**Task item:**
Transcribe only part of the material below: the lines from the one containing "vectorStoreOp s f (Instr.vsts" through the one containing "let reached := fun", inclusive, exactly as written.

BEGIN Information provided

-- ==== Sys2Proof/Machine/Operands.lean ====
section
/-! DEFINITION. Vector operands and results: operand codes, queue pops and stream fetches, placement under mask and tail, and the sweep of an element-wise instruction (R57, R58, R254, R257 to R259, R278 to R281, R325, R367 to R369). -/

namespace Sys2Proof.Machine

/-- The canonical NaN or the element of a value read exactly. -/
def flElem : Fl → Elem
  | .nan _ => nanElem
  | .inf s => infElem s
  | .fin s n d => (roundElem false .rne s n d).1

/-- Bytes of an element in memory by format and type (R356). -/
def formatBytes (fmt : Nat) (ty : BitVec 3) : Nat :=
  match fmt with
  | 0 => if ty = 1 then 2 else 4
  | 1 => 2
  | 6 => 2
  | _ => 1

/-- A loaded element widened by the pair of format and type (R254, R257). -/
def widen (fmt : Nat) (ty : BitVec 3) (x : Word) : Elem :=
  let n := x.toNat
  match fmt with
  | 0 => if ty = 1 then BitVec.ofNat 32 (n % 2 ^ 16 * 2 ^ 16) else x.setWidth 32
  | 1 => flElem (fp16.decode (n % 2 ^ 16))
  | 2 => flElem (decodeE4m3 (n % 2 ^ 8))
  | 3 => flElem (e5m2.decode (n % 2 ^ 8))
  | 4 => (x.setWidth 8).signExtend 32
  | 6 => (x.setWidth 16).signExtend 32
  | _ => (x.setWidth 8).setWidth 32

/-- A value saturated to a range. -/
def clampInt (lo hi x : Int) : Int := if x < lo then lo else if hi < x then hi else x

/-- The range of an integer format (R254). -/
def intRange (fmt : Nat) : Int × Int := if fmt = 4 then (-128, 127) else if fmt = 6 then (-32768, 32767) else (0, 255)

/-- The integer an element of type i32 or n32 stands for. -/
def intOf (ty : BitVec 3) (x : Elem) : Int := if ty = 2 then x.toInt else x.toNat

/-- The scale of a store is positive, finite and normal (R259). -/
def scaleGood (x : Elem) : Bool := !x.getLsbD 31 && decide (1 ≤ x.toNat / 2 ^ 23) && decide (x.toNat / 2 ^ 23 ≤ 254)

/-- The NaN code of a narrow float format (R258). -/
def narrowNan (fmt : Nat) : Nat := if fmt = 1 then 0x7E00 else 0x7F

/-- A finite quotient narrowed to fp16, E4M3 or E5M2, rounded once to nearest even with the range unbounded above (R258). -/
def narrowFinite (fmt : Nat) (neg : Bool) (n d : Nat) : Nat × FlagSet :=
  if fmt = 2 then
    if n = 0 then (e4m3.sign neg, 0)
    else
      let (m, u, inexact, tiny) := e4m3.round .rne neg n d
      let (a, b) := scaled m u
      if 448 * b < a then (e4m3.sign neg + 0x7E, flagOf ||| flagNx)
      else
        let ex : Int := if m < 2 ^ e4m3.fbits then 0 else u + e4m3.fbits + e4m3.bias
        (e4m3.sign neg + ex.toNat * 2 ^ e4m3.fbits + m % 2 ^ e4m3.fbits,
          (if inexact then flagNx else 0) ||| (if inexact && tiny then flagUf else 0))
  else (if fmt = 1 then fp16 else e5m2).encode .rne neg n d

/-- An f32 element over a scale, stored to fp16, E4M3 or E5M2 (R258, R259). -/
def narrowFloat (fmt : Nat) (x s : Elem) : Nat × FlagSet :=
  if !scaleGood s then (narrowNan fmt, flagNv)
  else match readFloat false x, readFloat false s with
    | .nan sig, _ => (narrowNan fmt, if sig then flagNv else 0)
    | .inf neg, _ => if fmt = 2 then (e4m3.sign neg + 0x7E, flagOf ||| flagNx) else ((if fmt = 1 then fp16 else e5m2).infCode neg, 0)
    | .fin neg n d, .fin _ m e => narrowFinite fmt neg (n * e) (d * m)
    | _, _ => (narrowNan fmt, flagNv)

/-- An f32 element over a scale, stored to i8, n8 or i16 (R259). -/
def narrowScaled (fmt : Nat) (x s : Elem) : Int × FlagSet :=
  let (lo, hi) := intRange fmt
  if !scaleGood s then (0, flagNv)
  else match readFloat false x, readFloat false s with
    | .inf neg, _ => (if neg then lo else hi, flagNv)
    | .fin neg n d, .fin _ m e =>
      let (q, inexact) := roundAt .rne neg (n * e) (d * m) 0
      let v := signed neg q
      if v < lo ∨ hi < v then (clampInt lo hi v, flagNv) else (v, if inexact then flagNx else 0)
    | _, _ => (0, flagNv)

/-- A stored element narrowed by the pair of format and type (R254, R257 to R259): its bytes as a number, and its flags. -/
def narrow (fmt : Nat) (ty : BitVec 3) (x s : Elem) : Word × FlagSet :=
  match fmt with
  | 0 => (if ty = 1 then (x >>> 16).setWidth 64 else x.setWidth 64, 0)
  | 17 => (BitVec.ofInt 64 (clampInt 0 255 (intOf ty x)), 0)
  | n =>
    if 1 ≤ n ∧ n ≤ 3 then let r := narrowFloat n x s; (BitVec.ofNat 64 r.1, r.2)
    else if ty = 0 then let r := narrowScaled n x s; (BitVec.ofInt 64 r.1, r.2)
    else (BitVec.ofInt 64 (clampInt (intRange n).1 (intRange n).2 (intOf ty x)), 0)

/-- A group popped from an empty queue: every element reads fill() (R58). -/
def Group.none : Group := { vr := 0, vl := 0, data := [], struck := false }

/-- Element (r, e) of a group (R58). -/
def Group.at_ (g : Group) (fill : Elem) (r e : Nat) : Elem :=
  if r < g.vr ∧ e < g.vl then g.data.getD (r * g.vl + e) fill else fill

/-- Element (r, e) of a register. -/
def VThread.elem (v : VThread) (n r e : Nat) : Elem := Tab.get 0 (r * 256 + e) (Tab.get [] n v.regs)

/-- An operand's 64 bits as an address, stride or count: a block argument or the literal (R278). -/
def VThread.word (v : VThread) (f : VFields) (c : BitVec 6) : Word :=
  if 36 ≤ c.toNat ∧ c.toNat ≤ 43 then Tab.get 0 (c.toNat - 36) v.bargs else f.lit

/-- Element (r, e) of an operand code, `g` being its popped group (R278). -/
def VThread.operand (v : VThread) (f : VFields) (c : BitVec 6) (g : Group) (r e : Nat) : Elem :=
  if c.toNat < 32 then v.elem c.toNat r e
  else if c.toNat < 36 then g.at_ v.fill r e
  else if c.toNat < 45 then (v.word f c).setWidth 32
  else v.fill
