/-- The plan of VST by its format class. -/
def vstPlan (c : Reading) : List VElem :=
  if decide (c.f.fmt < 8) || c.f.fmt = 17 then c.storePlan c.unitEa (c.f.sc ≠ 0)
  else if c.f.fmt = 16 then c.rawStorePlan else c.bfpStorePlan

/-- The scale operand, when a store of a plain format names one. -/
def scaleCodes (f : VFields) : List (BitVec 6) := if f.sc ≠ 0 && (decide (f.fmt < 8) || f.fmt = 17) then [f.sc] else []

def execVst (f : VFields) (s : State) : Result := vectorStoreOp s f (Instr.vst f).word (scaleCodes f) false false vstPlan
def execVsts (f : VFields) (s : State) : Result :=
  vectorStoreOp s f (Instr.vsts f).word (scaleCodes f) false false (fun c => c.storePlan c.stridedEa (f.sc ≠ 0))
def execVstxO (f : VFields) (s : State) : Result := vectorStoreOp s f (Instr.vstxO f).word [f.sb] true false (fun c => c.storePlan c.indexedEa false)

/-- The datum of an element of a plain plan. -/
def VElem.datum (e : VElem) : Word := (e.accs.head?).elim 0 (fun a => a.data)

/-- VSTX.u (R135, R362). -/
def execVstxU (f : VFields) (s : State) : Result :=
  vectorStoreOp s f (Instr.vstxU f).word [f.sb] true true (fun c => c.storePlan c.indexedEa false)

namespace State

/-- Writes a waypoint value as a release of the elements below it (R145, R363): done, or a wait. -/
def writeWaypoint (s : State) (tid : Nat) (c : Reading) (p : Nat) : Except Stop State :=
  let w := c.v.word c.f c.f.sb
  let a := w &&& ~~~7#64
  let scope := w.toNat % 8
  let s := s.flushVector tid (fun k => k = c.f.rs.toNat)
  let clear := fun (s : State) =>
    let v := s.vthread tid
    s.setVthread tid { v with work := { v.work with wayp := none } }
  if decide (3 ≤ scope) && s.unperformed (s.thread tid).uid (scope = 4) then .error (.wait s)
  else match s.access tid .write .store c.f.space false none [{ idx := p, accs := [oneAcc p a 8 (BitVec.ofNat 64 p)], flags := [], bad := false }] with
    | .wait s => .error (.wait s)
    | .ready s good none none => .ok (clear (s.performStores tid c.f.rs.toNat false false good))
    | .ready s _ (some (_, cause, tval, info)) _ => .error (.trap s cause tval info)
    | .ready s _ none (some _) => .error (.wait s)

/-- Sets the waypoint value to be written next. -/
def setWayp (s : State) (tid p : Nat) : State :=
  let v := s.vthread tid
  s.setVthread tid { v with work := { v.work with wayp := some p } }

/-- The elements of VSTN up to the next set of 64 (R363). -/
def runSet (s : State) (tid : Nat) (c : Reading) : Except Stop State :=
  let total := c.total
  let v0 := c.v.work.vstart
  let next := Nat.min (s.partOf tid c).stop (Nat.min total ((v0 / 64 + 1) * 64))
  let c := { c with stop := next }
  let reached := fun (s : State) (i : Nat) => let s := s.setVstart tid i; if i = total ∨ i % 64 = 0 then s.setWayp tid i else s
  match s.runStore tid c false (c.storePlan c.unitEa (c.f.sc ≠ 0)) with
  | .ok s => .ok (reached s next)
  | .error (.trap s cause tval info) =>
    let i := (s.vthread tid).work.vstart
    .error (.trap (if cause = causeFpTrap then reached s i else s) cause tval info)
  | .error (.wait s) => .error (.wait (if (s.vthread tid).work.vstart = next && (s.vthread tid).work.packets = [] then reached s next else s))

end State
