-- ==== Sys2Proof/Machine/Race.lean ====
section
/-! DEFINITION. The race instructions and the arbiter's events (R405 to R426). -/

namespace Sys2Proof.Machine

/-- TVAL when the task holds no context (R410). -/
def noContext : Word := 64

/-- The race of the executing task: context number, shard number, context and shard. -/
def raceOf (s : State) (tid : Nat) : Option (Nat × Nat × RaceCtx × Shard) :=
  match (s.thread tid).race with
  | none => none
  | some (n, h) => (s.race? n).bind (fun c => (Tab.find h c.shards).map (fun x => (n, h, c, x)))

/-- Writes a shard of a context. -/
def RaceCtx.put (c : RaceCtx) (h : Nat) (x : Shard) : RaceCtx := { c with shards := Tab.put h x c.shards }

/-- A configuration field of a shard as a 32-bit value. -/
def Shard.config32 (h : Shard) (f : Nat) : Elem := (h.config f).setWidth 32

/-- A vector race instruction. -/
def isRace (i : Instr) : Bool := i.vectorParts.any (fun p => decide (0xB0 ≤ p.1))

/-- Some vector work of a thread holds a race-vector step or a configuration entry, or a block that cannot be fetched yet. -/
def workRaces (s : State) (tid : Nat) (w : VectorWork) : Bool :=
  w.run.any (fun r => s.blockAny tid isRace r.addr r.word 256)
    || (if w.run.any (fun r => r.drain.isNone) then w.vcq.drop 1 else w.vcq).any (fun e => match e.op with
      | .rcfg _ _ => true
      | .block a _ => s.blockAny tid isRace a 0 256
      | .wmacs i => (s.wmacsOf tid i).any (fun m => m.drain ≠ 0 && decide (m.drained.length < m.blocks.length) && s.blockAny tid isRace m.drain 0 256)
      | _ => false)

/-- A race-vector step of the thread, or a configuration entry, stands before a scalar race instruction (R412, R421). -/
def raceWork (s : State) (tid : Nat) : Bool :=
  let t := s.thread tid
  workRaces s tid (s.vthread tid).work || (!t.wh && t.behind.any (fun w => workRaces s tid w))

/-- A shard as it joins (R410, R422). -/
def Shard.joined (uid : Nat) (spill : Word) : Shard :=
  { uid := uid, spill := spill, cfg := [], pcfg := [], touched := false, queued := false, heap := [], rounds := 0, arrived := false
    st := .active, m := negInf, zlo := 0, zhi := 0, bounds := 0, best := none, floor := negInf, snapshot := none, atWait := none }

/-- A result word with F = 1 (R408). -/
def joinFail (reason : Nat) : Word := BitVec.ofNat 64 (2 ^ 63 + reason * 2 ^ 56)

END Information provided

**Response to the exercise:**
  vectorStoreOp s f (Instr.vsts f).word (scaleCodes f) false false (fun c => c.storePlan c.stridedEa (f.sc ≠ 0))
def execVstxO (f : VFields) (s : State) : Result := vectorStoreOp s f (Instr.vstxO f).word [f.sb] true false (fun c => c.storePlan c.indexedEa false)

/-- The datum of an element of a plain plan. -/
def VElem.datum (e : VElem) : Word := (e.accs.head?).elim 0 (fun a => a.data)

/-- VSTX.u (R135, R362). -/
def execVstxU (f : VFields) (s : State) : Result :=
  vectorStoreOp s f (Instr.vstxU f).word [f.sb] true true (fun c => c.storePlan c.indexedEa false)

namespace State

/-- Writes a waypoint value as a release of the elements below it (R145, R363): done, or a wait. -/
def writeWaypoint (s : State) (tid : Nat) (c : Reading) (p : Nat) : Except Stop State :=
  let w := c.v.word c.f c.f.sb
  let a := w &&& ~~~7#64
  let scope := w.toNat % 8
  let s := s.flushVector tid (fun k => k = c.f.rs.toNat)
  let clear := fun (s : State) =>
    let v := s.vthread tid
    s.setVthread tid { v with work := { v.work with wayp := none } }
  if decide (3 ≤ scope) && s.unperformed (s.thread tid).uid (scope = 4) then .error (.wait s)
  else match s.access tid .write .store c.f.space false none [{ idx := p, accs := [oneAcc p a 8 (BitVec.ofNat 64 p)], flags := [], bad := false }] with
    | .wait s => .error (.wait s)
    | .ready s good none none => .ok (clear (s.performStores tid c.f.rs.toNat false false good))
    | .ready s _ (some (_, cause, tval, info)) _ => .error (.trap s cause tval info)
    | .ready s _ none (some _) => .error (.wait s)

/-- Sets the waypoint value to be written next. -/
def setWayp (s : State) (tid p : Nat) : State :=
  let v := s.vthread tid
  s.setVthread tid { v with work := { v.work with wayp := some p } }

/-- The elements of VSTN up to the next set of 64 (R363). -/
def runSet (s : State) (tid : Nat) (c : Reading) : Except Stop State :=
  let total := c.total
  let v0 := c.v.work.vstart
  let next := Nat.min (s.partOf tid c).stop (Nat.min total ((v0 / 64 + 1) * 64))
  let c := { c with stop := next }
  let reached := fun (s : State) (i : Nat) => let s := s.setVstart tid i; if i = total ∨ i % 64 = 0 then s.setWayp tid i else s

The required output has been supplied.